He died suddenly, over dinner. Chest pains had been bothering him for a few hours but he disregarded them, saying that it was merely indigestion and that people should stop worrying. He went out for dinner with friends and family at a restaurant and it was there that he died, collapsing suddenly as his heart stopped, his life vanishing as suddenly as the morning mist.
He was a Christian and had worked at the site manager for a church for several decades, earning a reputation for trustworthiness and kindness. It was to that church that his body was brought. A coffin was prepared, a thing of thin wood and black fabric, decorated with a single strip of silver fabric, and into the coffin his body was placed, smartly dressed in a clean shirt and trousers as though he did not want to disappoint God by slipping into eternity in old clothes.
The relatives all came. In Pakistan burials take place quickly, usually within 24 hours, and no relative would want to disrespect the deceased by not attending the burial. They came from all over the Punjab.
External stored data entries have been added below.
-- ==== Sys2Proof/Tests/Slice0.lean ====
section
/-! SUPPORT. Tests: the well-formedness checks, decoding of words written out from Tables 10-1, 10-2 and 10-4, one step of
each command, and for each statement a state and operands that meet its hypotheses. Expected values are the spec's: its
rules, and the worked examples of sections 1.9, 7.10 and 8.8 where a comment names one. -/

namespace Sys2Proof.Tests

-- One test at a time: many kernel evaluations at once take more threads than the check allows.
set_option Elab.async false

open Sys2Proof.Machine

/-! ### Helpers -/

/-- The next state `exec` answers, and the state itself where it answers none. -/
def after (i : Instr) (s : State) : State :=
  match exec i s with
  | .next t => t
  | .fault _ => s
  | .refused _ => s

/-- The state after a step on an empty queue. -/
def idled (s : State) : State :=
  match step s with
  | .next t => t
  | .fault _ => s
  | .refused _ => s

/-- `exec` answers a next state. -/
def answersNext (i : Instr) (s : State) : Bool :=
  match exec i s with
  | .next _ => true
  | .fault _ => false
  | .refused _ => false

/-- The next state `serveAccess` answers. -/
def served (x : BusAccess) (s : State) : State :=
  match serveAccess x s with
  | .next t => t
  | .fault _ => s
  | .refused _ => s

theorem exec_eq_after {i : Instr} {s : State} (h : answersNext i s = true) : exec i s = .next (after i s) := by
  unfold answersNext at h
  unfold after
  split at h <;> simp_all

/-- Stations 0 to 3 ONLINE after their ATTACH, station 0 the supervisor. -/
def small : State := ([0, 1, 2, 3] : List StationId).foldl (fun s a => s.modSt a StationRec.attached) State.reset

/-- Channel 1 is open to class 2 of station 1. -/
def routed : State := small.modChan 1 fun _ =>
  { state := .opened, dest := 1, cls := 2, mask := 0xFF, hold := true, confirm := true, pass := true, limit := 2, count := 0 }

/-- Station 0 holds lock 5. -/
def holding : State := routed.setLock 5 { state := .held 0, waiters := [] }

/-- Station 2 waits for lock 5, its timer due. -/
def waiting : State := (holding.setLock 5 { state := .held 0, waiters := [2] }).modSt 2 fun r =>
  { r with wait := some { lock := 5, timer := some 0 } }

/-- A post of 9 words of station 0 on channel 1. -/
def postA (lock : Option LockId) : Post :=
  { channel := 1, length := 9, cellsNeeded := 2, dest := 1, cls := 2, confirm := true, passLock := lock, tag := 7, sequence := 0 }

/-- The message of `postA`. -/
def messageA (st : MessageState) (lock : Option LockId) : Message :=
  { source := 0, channel := 1, dest := 1, cls := 2, length := 9, tag := 7, sequence := 0, carriedLock := lock
    confirm := true, cells := [0, 1], state := st }

/-- `messageA` exists on descriptor 0. -/
def existing (st : MessageState) (lock : Option LockId) : State :=
  { (routed.modChan 1 fun e => { e with count := 1 }).setMsg 0 (some (messageA st lock)) with
    freeDescs := State.reset.freeDescs.drop 1, freeCells := State.reset.freeCells.drop 2 }

/-- Station 0's copy of `messageA` is in flight, staging word 8 holding 0xBEEF. -/
def copying (lock : Option LockId) : State :=
  (setLockState lock (.pledged 0) (existing .filling lock)).modSt 0 fun r =>
    { r with send := .copying (postA lock) 0, staging := put r.staging 8 0xBEEF }

/-- `messageA` is queued at station 1. -/
def queued (lock : Option LockId) : State :=
  (setLockState lock (.carried 0) (existing .queued lock)).modSt 1 fun r => r.setQueue 2 [0]

/-- `messageA` is in station 1's read slot. -/
def reading : State := (existing .reading none).modSt 1 fun r =>
  { r with readSlot := some { desc := 0, header0 := headerWord0 (messageA .queued none), header1 := 0 } }

/-- Station 0's post waits for a descriptor, its timer due. -/
def awaiting : State :=
  { (routed.modChan 1 fun e => { e with count := 1 }).modSt 0 fun r => { r with send := .awaitRoom (postA none) } with
    freeDescs := [], roomQueue := [{ station := 0, channel := 1, cellsNeeded := 2, timer := some 0 }] }

/-- A ring of 4 slots at 0x0002_0000 with index address 0x0002_1000. -/
def ringA (st : RingState) (produced consumed : Half) : Ring :=
  { base := 0x20000, slots := 4, indexAddr := 0x21000, latchedBase := 0x20000, latchedSlots := 4, latchedIndex := 0x21000
    state := st, produced, consumed }

/-- `messageA` is queued at station 1, whose ring is `g`. -/
def ringed (g : Ring) : State := (queued none).modSt 1 fun r => { r with ring := g }

/-- The delivery of `messageA` to slot 3 of that ring. -/
def deliveryA (next : DeliveryWrite) : Delivery :=
  { station := 1, cls := 2, desc := 0, slot := 3, header0 := headerWord0 (messageA .queued none)
    header1 := headerWord1 (messageA .queued none), next, retries := 0 }

/-- The engine in `e` with that delivery, the ring ACTIVE with a fill of 3. -/
def engaged (e : EngineState) : State :=
  { (ringed (ringA .active 3 0)).setMsg 0 (some (messageA .delivering none)) with engine := e }

/-- The engine owns the bus with `next` open, `timer` ticks left. -/
def owning (next : DeliveryWrite) (timer : Nat) : State :=
  engaged (.transfer (deliveryA next) { addr := 0x20318, data := 0, timer })

/-! ### Well-formedness -/

theorem test_wellFormed_refuses_badCommand_of_a_command : wellFormed (.badCommand 0 0x25) = false := by decide +kernel
theorem test_wellFormed_refuses_registerWrite_of_an_own_row : wellFormed (.registerWrite (.aperture 3 .vectorBase) 0) = false := by
  decide +kernel
theorem test_wellFormed_refuses_a_whole_mapped_access : wellFormed (.partialOrUnmappedAccess 0x1A5 15 false) = true ∧
    wellFormed (.partialOrUnmappedAccess 0x005 15 false) = false := by decide +kernel
theorem test_wellFormed_admits : wellFormed (.badCommand 0 0x11) = true ∧
    wellFormed (.registerWrite (.global .tickConfig) 0) = true ∧
    wellFormed (.partialOrUnmappedAccess 0x005 7 true) = true := by decide +kernel

/-! ### Decoding: words written out from Table 10-4, accesses from Tables 10-1 and 10-2 -/

theorem test_decode_lifecycle : decodeCommand 3 0x01 = .attach 3 ∧ decodeCommand 3 0xFFFFFF02 = .retire 3 ∧
    decodeCommand 0 0x00000522 = .retireStation 0 5 ∧
      decodeCommand 0 0x00000026 = .badCommand 0 0x26 := by decide +kernel
-- channel 40 = 101000, length 100 = 1100100, pass 1, lock 9 = 01001: 01001 1 1100100 101000 00000011
theorem test_decode_sending : decodeCommand 3 0b01001_1_1100100_101000_00000011 = .post 3 40 100 true 9 ∧
    decodeCommand 3 0x04 = .cancelPost 3 := by decide +kernel
theorem test_decode_taking : decodeCommand 3 0x0305 = .take 3 3 ∧ decodeCommand 3 0x06 = .takeAny 3 ∧
    decodeCommand 3 0x07 = .release 3 ∧ decodeCommand 3 0x00FF020D = .setQlimit 3 2 255 ∧
      decodeCommand 3 0x0C = .popConfirm 3 := by
  decide +kernel
theorem test_decode_locks : decodeCommand 3 0x1F08 = .acquire 3 31 ∧ decodeCommand 3 0x1009 = .tryLock 3 16 ∧
    decodeCommand 3 0x010A = .releaseLock 3 1 ∧ decodeCommand 3 0x0B = .cancelWait 3 ∧
    decodeCommand 3 0x0923 = .forceRelease 3 9 := by decide +kernel
-- limit 8, PASS 1, CONFIRM 0, HOLD 1, class 2, destination 5, channel 40
theorem test_decode_channels : decodeCommand 0 0b00001000_00_1_0_1_10_101_101000_00100000 =
      .openChannel 0 40 5 2 true false true 8 ∧ decodeCommand 0 0x2821 = .closeChannel 0 40 := by decide +kernel
-- burst limit 16, retry budget 5, response limit 200
theorem test_decode_rings_and_engine : decodeCommand 3 0x0E = .enableRing 3 ∧ decodeCommand 3 0x0F = .disableRing 3 ∧
    decodeCommand 3 0x10 = .resumeRing 3 ∧ decodeCommand 0 0b10000_101_11001000_00100101 = .setEngine 0 200 5 16 ∧
    decodeCommand 0 0x24 = .setTick 0 := by decide +kernel
-- aperture 2 starts at byte 0x1000, word 0x400: NOTIFY_LEVELS 0x108C, staging word 5 0x1114, ACK 0x1094, RESULT 0x1004;
-- TICK_CONFIG is byte 0x4014, word 0x1005
theorem test_decode_access : decodeAccess ⟨0x423, 15, true, 9⟩ = some (.notifyLevels 2 9) ∧
    decodeAccess ⟨0x445, 15, true, 9⟩ = some (.stagingWrite 2 5 9) ∧
    decodeAccess ⟨0x425, 15, false, 0⟩ = some (.ack 2) ∧
    decodeAccess ⟨0x401, 15, false, 0⟩ = none ∧
    decodeAccess ⟨0x1005, 15, true, 9⟩ = some (.registerWrite (.global .tickConfig) 9) ∧
    decodeAccess ⟨0x425, 7, false, 0⟩ = some (.partialOrUnmappedAccess 0x425 7 false) := by decide +kernel
-- ATTACH written to COMMAND of aperture 2, whose word number is 0x400
theorem test_encode_access : encodeAccess (.attach 2) = some ⟨0x400, 15, true, 1⟩ := by decide +kernel
-- a plain read of RESULT is answered COMPLETE with its word, and not answered while the device owns the bus (R178, R179)
theorem test_plainRead :
    served ⟨0x401, 15, false, 0⟩ (after (.attach 2) State.reset) =
      { after (.attach 2) State.reset with answer := some { resp := .complete, data := some 0x0100 } } ∧
    served ⟨0x401, 15, false, 0⟩ { owning .header0 8 with answer := some { resp := .complete, data := none } } = owning .header0 8 := by
  decide +kernel
theorem test_resp : (after (.attach 2) State.reset).resp = 1 ∧
    (after (.partialOrUnmappedAccess 8191 15 true) State.reset).resp = 3 ∧
    State.reset.resp = 0 := by decide +kernel
theorem test_no_table_word : decodeTableWord 32 1 = none ∧
    State.reset.withFetchWord 32 1 = State.reset := by decide +kernel

/-! ### Commands: lifecycle, sending, taking, confirmations -/

theorem test_attach : ((after (.attach 5) State.reset).st 5).state = .online ∧
    ((after (.attach 5) State.reset).st 5).vectorBase = 0x40 ∧
    readWord (.aperture 5 .result) (after (.attach 5) State.reset) = 0x0100 := by decide +kernel
theorem test_attach_online_is_in_use : readWord (.aperture 1 .result) (after (.attach 1) small) = 0x0107 := by decide +kernel
theorem test_retire_discards : ((after (.retire 1) (queued (some 5))).st 1).state = .offline ∧
    ((after (.retire 1) (queued (some 5))).chan 1).count = 0 ∧
      ((after (.retire 1) (queued (some 5))).lock 5).state = .free ∧
    ((after (.retire 1) (queued (some 5))).st 0).confirms = [{ channel := 1, sequence := 0, outcome := .discarded }] := by
  decide +kernel
theorem test_retireStation : ((after (.retireStation 0 2) small).st 2).state = .offline ∧
    readWord (.aperture 0 .result) (after (.retireStation 0 2) small) = 0x2200 := by decide +kernel
theorem test_badCommand : readWord (.aperture 6 .result) (after (.badCommand 6 0xFF) small) = 0xFF04 := by decide +kernel
theorem test_post_pledges_and_copies : ((after (.post 0 1 64 true 5) holding).lock 5).state = .pledged 0 ∧
    (after (.post 0 1 64 true 5) holding).freeCells.length = 1016 ∧
      ((after (.post 0 1 64 true 5) holding).chan 1).count = 1 := by
  decide +kernel
theorem test_post_waits_behind_others : readWord (.aperture 2 .result) (after (.post 2 1 0 false 0) awaiting) = 0x0301 ∧
    (after (.post 2 1 0 false 0) awaiting).roomQueue.map (·.station) = [0, 2] := by decide +kernel
theorem test_cancelPost : ((after (.cancelPost 0) awaiting).st 0).send = .idle ∧
    readWord (.aperture 0 .sendResult) (after (.cancelPost 0) awaiting) = 0x50000 ∧
    ((after (.cancelPost 0) awaiting).st 0).pendingFlags = 0 := by decide +kernel
theorem test_stagingWrite : entry ((after (.stagingWrite 6 63 9) small).st 6).staging 63 = 9 := by decide +kernel
theorem test_stagingWrite_collides : ((after (.stagingWrite 0 12 9) (copying none)).st 0).fault =
    some { code := .stagingCollision, detail := 12 } := by decide +kernel
theorem test_copyCompletion : ((after (.copyCompletion 0) (copying (some 5))).st 1).queue 2 = [0] ∧
    ((after (.copyCompletion 0) (copying (some 5))).lock 5).state = .carried 0 ∧
    (after (.copyCompletion 0) (copying (some 5))).cellStore = [(8, 0xBEEF)] := by decide +kernel
theorem test_copyCompletion_destination_gone :
    ((after (.copyCompletion 0) ((copying (some 5)).modSt 1 fun _ => StationRec.reset)).lock 5).state = .held 0 := by
  decide +kernel
theorem test_roomWaitTimerExpiry : ((after (.roomWaitTimerExpiry 0) awaiting).st 0).pendingFlags = 0x20 ∧
    ((after (.roomWaitTimerExpiry 0) awaiting).chan 1).count = 0 := by decide +kernel
theorem test_take_passes_the_lock : ((after (.take 1 2) (queued (some 5))).lock 5).state = .held 1 ∧
    readWord (.aperture 1 .readHeader0) (after (.take 1 2) (queued (some 5))) = 0b1_000000_1_00101_1_000001_000_10_0001001 := by
  decide +kernel
theorem test_takeAny : ((after (.takeAny 1) (queued none)).st 1).queue 2 = [] ∧
    readWord (.aperture 2 .result) (after (.takeAny 2) (queued none)) = 0x060E := by decide +kernel
theorem test_release : (after (.release 1) reading).freeCells.drop 1022 = [0, 1] ∧
    ((after (.release 1) reading).st 0).pendingFlags = 0x40 := by decide +kernel
theorem test_setQlimit : ((after (.setQlimit 1 2 1) (queued none)).st 1).limit 2 = 1 ∧
    ((after (.setQlimit 1 2 0) (queued none)).st 1).limit 2 = 32 := by decide +kernel
theorem test_popConfirm : readWord (.aperture 0 .result) (after (.popConfirm 0) small) = 0x0C0E := by decide +kernel
theorem test_confirmHeadWrite : ((after (.confirmHeadWrite 0 0)
    (small.modSt 0 fun r => { r with confirmOverflow := true })).st 0).confirmOverflow = false := by decide +kernel

/-- The start of section 1.9: 3 free cells, 40 free descriptors, stations 2, 5 and 1 waiting for 5, 1 and 7 cells, and a
64-word message in station 3's read slot. -/
def crowded : State :=
  let wait (a : StationId) (len cells : Nat) (s : State) : State :=
    { s.modSt a fun r => { r with state := .online, send := .awaitRoom { postA none with length := len, cellsNeeded := cells } } with
      roomQueue := s.roomQueue ++ [{ station := a, channel := 1, cellsNeeded := cells, timer := none }] }
  wait 1 52 7 (wait 5 6 1 (wait 2 40 5
    ({ (routed.setMsg 200 (some { messageA .reading none with length := 64, cells := [0, 1, 2, 3, 4, 5, 6, 7] })).modSt 3 fun r =>
        { r with readSlot := some { desc := 200, header0 := 0, header1 := 0 } } with
      freeCells := [8, 9, 10], freeDescs := State.reset.freeDescs.take 40 })))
They left jobs and family life; no employer would begrudge them the day off. Family networks are strong here, one of the few sources of support available to Pakistanis bereft of money or connections.
The funeral was swift: a Punjabi zabur (Psalm), sung from memory, and a reading from Scripture. A simple but powerful message was given from the pulpit, one of strength and comfort drawn from the truth of the Bible and the confidence that Christians have in the eventual resurrection from the dead. The congregation were invited to gather around the coffin. A woman fainted. Others wept, wailing openly over the face of their uncle or brother or father or friend, their grief made raw by the suddenness of it all: one minute ordering food and sipping Coke, the next dead, gone, a life ended.
The coffin was placed into a van and was driven to the cemetery. Here are buried Christians from several centuries, from British imperialists to contemporary Pakistani Christians: he would share a patch of soil with the deceased “NCOs and Men of the Somerset Light Infantry, 1917-1919” and with his own wife, buried nearby after passing away a decade ago.
The mourners filed through the cemetery as dusk settled over the city, illuminating their path with the light of their mobile phones. The coffin was nailed shut, his face seeing the light for the very last time, and was laid into the grave. More prayers were said, spoken loudly over the sound of sobbing. A bottle of rosewater was poured over the coffin and handfuls of soil were tossed in. His son wailed, sudden and stunningly loud. The grave was filled. Lavish handfuls of rose petals were poured on top and candles and incense sticks were studded into the soil until the fragrant smoke rendered the fresh soil all but invisible.
Christians do not grieve as those without hope. This does not mean, though, that we do not grieve. The pain of burying a father still cuts deep. The sudden disappearance of a human being, the vanishing of an existence, the final full stop at the end of a life’s tale – this is an event accompanied by pain and loss. Yet there is still hope. There is always hope. More than that: there is assurance. As the mourners made their way out of the dark cemetery, as the bats swooped and flitted around the streetlights, squeaking softly, hope still lingered, delicate and eternal.